For the records below, print the lines from the line with "is displaced. -/" through the line with "copy's end. -/" exactly as written; include both end lines and exclude the rest.
BEGIN Data for this exercise
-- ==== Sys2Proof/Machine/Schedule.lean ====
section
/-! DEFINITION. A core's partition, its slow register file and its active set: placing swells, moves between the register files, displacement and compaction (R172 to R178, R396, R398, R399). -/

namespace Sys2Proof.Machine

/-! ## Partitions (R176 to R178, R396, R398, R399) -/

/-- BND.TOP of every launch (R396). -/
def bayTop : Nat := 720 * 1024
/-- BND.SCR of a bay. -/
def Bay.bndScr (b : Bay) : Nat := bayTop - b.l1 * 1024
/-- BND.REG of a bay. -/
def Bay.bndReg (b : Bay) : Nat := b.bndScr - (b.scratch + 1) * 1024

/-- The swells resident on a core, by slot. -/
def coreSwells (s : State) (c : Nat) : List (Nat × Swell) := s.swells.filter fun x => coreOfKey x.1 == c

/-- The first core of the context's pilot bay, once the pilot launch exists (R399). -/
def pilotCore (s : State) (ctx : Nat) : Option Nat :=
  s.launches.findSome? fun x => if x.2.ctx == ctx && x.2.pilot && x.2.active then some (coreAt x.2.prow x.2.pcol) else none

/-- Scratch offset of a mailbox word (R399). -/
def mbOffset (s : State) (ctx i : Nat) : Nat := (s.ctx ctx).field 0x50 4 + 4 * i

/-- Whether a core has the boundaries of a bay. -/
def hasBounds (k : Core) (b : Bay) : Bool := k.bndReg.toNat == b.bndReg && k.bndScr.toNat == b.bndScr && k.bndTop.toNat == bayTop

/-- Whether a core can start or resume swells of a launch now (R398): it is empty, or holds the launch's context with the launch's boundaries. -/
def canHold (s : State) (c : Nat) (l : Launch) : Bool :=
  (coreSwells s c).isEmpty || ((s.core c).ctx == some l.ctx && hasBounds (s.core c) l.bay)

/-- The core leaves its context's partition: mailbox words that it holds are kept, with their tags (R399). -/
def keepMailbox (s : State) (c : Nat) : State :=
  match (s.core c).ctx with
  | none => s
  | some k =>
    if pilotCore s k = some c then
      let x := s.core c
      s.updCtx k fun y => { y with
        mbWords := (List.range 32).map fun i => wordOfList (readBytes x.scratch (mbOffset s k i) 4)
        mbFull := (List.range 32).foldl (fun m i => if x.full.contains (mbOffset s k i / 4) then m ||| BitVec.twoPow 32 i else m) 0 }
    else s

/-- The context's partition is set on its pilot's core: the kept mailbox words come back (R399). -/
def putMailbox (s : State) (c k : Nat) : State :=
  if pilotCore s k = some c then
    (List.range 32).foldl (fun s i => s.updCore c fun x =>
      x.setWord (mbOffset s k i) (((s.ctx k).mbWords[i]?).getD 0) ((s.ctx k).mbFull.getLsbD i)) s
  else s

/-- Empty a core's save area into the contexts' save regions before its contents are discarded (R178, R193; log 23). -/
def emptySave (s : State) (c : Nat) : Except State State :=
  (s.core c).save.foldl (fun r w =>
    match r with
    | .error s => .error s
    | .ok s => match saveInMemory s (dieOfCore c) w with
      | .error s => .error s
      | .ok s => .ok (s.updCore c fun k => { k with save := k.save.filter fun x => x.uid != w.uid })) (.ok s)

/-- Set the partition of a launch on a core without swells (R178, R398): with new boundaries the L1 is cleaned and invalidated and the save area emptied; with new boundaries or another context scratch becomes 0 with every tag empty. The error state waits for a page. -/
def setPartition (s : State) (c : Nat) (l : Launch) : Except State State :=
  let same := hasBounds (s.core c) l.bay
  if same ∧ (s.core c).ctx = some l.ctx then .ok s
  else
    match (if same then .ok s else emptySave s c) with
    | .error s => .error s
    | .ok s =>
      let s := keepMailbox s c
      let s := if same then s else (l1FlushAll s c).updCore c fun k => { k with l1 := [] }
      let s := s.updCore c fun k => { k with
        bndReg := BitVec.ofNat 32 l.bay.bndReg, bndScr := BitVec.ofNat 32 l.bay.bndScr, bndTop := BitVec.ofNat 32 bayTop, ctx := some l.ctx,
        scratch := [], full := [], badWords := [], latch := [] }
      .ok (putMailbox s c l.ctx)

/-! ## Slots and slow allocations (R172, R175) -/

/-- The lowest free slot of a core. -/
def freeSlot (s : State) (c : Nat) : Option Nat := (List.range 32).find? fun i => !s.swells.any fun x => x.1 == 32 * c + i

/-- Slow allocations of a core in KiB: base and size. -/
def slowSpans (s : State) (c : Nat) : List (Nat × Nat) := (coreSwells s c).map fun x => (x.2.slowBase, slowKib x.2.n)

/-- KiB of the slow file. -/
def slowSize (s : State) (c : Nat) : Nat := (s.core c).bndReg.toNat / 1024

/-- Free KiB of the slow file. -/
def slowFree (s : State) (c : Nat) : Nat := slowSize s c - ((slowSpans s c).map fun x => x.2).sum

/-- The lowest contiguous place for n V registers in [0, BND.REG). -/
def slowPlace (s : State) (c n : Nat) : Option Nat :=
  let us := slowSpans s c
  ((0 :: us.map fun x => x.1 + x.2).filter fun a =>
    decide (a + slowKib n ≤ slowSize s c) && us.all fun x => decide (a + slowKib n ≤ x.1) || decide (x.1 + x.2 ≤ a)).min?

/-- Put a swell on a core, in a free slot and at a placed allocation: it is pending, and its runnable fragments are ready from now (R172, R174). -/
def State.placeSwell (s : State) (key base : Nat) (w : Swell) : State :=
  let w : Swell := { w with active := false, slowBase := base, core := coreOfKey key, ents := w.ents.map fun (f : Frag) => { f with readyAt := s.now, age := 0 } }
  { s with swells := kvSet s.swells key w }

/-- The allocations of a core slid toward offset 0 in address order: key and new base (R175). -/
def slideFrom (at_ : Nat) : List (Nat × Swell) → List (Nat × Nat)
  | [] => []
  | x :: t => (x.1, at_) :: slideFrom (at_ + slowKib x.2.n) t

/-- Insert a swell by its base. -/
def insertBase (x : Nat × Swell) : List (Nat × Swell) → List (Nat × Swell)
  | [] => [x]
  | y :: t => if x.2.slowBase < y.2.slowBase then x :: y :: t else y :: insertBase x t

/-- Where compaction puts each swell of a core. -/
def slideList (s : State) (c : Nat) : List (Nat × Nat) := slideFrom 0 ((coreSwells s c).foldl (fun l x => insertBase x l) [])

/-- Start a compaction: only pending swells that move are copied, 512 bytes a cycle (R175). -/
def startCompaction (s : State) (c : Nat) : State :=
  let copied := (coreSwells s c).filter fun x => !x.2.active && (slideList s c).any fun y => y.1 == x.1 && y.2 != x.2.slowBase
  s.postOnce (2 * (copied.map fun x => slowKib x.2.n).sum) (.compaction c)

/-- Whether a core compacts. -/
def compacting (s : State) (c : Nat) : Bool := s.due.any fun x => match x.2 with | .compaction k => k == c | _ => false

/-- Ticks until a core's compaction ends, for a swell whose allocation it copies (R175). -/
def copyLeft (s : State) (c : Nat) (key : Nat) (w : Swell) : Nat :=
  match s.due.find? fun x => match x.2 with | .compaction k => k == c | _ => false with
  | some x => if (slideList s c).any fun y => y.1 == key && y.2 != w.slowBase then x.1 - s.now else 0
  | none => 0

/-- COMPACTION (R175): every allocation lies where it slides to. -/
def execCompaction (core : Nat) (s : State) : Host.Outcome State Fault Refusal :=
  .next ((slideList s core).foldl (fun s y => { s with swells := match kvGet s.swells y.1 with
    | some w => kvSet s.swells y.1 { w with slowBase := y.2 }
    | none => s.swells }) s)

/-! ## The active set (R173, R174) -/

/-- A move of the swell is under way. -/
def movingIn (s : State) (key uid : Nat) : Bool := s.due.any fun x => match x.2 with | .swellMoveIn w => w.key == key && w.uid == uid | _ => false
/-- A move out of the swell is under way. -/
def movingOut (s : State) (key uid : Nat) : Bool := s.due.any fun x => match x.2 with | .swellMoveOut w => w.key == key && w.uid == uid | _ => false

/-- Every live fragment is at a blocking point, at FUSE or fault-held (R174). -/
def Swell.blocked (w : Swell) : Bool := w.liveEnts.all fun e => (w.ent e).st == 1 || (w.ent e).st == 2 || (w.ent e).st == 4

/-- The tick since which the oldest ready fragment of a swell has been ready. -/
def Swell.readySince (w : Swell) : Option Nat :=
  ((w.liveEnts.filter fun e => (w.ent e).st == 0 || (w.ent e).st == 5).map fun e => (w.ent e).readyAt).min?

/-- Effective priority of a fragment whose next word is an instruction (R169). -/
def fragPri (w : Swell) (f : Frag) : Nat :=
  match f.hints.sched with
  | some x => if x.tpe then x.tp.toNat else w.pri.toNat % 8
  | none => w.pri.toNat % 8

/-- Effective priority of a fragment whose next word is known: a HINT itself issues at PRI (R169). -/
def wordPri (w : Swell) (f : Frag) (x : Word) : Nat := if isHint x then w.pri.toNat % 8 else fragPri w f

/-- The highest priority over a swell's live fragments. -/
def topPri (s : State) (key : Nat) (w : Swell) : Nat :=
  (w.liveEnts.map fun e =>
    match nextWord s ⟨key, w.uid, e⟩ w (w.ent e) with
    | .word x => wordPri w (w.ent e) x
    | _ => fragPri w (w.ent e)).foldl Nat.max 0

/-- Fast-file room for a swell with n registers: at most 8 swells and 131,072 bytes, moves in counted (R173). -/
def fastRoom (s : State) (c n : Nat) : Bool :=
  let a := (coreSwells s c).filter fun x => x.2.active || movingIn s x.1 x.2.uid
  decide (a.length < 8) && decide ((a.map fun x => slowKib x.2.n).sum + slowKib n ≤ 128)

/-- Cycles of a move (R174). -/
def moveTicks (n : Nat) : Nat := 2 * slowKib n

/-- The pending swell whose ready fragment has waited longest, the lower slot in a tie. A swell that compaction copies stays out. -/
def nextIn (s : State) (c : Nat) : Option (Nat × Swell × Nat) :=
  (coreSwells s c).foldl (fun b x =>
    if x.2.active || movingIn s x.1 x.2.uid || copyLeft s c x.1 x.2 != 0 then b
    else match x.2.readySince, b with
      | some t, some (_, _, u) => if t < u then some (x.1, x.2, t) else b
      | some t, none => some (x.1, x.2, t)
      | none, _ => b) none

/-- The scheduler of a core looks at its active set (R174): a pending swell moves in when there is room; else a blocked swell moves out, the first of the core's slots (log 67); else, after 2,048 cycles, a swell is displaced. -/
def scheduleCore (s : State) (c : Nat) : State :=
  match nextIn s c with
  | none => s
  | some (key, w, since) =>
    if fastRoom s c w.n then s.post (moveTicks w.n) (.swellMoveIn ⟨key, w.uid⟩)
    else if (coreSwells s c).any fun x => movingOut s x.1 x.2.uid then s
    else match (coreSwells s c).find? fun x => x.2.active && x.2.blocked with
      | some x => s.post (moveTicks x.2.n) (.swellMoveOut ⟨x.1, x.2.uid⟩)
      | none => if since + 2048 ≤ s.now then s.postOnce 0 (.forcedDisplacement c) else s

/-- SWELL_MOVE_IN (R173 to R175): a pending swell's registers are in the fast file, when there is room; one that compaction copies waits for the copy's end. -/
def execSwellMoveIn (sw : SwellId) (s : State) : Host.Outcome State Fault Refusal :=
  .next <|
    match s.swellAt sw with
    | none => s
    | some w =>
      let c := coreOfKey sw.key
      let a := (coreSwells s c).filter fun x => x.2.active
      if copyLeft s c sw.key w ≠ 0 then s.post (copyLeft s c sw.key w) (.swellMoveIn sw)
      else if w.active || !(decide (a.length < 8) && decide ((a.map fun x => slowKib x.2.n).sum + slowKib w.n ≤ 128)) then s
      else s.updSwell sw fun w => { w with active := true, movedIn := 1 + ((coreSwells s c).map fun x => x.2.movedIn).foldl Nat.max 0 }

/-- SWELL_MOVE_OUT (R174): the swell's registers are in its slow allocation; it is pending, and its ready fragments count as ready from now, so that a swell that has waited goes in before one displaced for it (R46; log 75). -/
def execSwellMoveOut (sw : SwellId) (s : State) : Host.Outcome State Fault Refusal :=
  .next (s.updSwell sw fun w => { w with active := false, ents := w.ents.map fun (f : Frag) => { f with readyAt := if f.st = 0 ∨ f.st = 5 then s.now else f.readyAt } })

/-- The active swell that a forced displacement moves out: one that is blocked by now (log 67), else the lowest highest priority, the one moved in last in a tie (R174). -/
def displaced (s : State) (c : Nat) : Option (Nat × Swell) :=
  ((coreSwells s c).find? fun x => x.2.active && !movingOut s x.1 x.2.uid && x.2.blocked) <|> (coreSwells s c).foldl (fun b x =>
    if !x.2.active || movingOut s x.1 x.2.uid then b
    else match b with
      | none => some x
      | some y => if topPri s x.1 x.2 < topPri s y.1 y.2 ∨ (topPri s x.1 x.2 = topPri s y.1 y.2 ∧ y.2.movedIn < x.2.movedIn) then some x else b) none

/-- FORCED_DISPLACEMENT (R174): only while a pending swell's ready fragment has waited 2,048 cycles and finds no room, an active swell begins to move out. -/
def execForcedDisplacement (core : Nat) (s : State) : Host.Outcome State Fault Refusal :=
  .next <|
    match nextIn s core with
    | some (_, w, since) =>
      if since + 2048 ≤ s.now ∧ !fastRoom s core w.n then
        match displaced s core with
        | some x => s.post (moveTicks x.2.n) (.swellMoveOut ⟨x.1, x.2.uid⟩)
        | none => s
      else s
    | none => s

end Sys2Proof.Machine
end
END Data for this exercise
Task response →
/-- The scheduler of a core looks at its active set (R174): a pending swell moves in when there is room; else a blocked swell moves out, the first of the core's slots (log 67); else, after 2,048 cycles, a swell is displaced. -/
def scheduleCore (s : State) (c : Nat) : State :=
  match nextIn s c with
  | none => s
  | some (key, w, since) =>
    if fastRoom s c w.n then s.post (moveTicks w.n) (.swellMoveIn ⟨key, w.uid⟩)
    else if (coreSwells s c).any fun x => movingOut s x.1 x.2.uid then s
    else match (coreSwells s c).find? fun x => x.2.active && x.2.blocked with
      | some x => s.post (moveTicks x.2.n) (.swellMoveOut ⟨x.1, x.2.uid⟩)
      | none => if since + 2048 ≤ s.now then s.postOnce 0 (.forcedDisplacement c) else s

/-- SWELL_MOVE_IN (R173 to R175): a pending swell's registers are in the fast file, when there is room; one that compaction copies waits for the copy's end. -/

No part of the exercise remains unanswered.